И Эндрю Хинкли, сидевший на бочке самой дорогой муки Дикона, прошептал "Сплурглы". И его брат Джон, сидевший на ящике стирального мыла, повторил загадочное слово. И сквайр Трулль на платформенных весах, и старый Оррисон Рипли на бочке с подслащенными батончиками, которые честный Дикон продавал как сахарную пудру по шиллингу за фунт, торжественно повторили, как припев в песне: "Да, сплурглы!".
Я знал, что задать вопрос - значило бы поставить себя в невыгодное положение, поэтому просто сказал: "Ах, сплурглы", и кивнул, будто поминать сплурглов было для меня обычным делом.
- Повезло, - сказал сквайр Трулл после некоторого молчания, - что они не втянули вас внутрь.

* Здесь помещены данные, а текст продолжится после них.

theorem witness_ReadmissionAndResumption :
    let off (s : State) : State := { s with readmissions := [], resumption := ⟨[], false, none, false⟩ }
    let listed (c : Conn) (t : Trigger) : State := { showing c (.card .noSignal) with readmissions := [⟨0, t⟩] }
    let waits := conn ⟨0, 0⟩ .waiting none
    let hidden := conn ⟨0, 0⟩ (.suspended .privacy) none
    let e : Conn := { conn ⟨1, 0⟩ (.suspended .budget) none with handle := 1, screen := ⟨1, 0⟩ }
    let c := conn ⟨0, 0⟩ (.suspended .budget) none
    let gone : State := { listed waits .headActive with deskLinks := room.deskLinks.set 0 (.fresh none) }
    let kept : State := { listed hidden .privacyChange with controls := room.controls.set 0 ⟨.held .priv 1 0, []⟩ }
    let small := tight 0 (listed waits .headActive)
    let one (s : State) : State := { s with conns := [c], readmissions := [], resumption := ⟨[0], false, none, true⟩ }
    let open_ : State := { one (listed c .headActive) with
      positions := room.positions.set 0 ⟨.card .bandwidth, none, none⟩ }
    let shut := tight 0 open_
    let two := tight 1 { open_ with conns := [c, e], resumption := ⟨[0, 1], false, none, true⟩ }
    let alone (s : State) (q : Conn) : Prop := s.conn? q.handle = some q ∧ s.connsAt q.screen = [q] ∧ q.inFlight = false ∧ q.prior = none
    let fits (u : State) (q : Conn) : Prop := u.headActive q.head = true ∧ (u.tier q.head).change = none
      ∧ u.fitsNow [⟨q.head, q.screen⟩] = true
    let fails (u : State) (q : Conn) : Prop := u.headActive q.head = true ∧ (u.tier q.head).change = none
      ∧ u.fitsNow [⟨q.head, q.screen⟩] = false
      ∧ ∀ g ∈ u.overflowing [] [⟨q.head, q.screen⟩], u.tierLimit g ≤ (u.tier g).tier ∧ (u.tier g).change = none
    (∀ s ∈ [listed waits .headActive, gone, kept, small, open_, shut, two], (off s).calm = true ∧ (s.conns.all (·.scan.isNone)) = true
      ∧ s.conns.Pairwise (fun a b => a.handle < b.handle))
    ∧ (alone (listed waits .headActive) waits ∧ fits (listed waits .headActive) waits
      ∧ (listed waits .headActive).privateToOther 0 0 = false ∧ ((listed waits .headActive).deskLink 0).link.live = true)
    ∧ ((gone.deskLink 0).link.live = false ∧ (kept.privateToOther 0 0 = true ∧ alone kept hidden))
    ∧ (let a := conn ⟨0, 1⟩ .waiting none
      (off (listed a .headActive)).calm = true ∧ alone (listed a .headActive) a ∧ (listed a .headActive).headActive a.head = false)
    ∧ (alone small waits ∧ fails small waits)
    ∧ (alone open_ c ∧ fits open_ c) ∧ (alone shut c ∧ fails shut c ∧ shut.isDue ⟨0, 0⟩ (shut.contentDue c) = true)
    ∧ (alone two c ∧ alone two e ∧ c.handle < e.handle ∧ fits two c
      ∧ fails { two with conns := two.conns.map fun q => if q.handle = c.handle then { q with state := .switching } else q } e) := by
  refine ⟨?_, ?_, ⟨?_, ?_⟩, ?_, ?_, ?_, ?_, ?_⟩ <;> decide +kernel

- Нет смысла сомневаться, потому что Фуллер споткнулся, когда был пьян, и его сапог начисто отлетел. Верно, Дикон?
Дикон, к которому обращались с вопросом, спустился с бочки, подошел к другому концу лавки, вернулся с серной спичкой в руке, раскурил трубку и серьезно покачал головой. Из бессвязной беседы, которая продолжалась до девятичасового колокола, когда Дикон спрятал свои именные окорока и закрыл ставни, я собрал следующие факты и утверждения:
В течение многих лет, даже с младенчества досточтимого Оррисона Рипли, жители Ханаана относились к дыре на склоне холма под красным дубом с суеверным трепетом. Мало кто рисковал приближаться к этому месту даже средь бела дня; а уж после наступления темноты популярное мнение о дыре и вовсе казалось вполне обоснованным.
Из дыры часто слышался демонический хохот - неописуемые звуки, гортанные и булькающие. Насколько я мог понять, это обстоятельство было единственным объяснением этимологии названия "сплурглы" (splurgles), которое по традиции и в обиходе применяли к жителям пещеры.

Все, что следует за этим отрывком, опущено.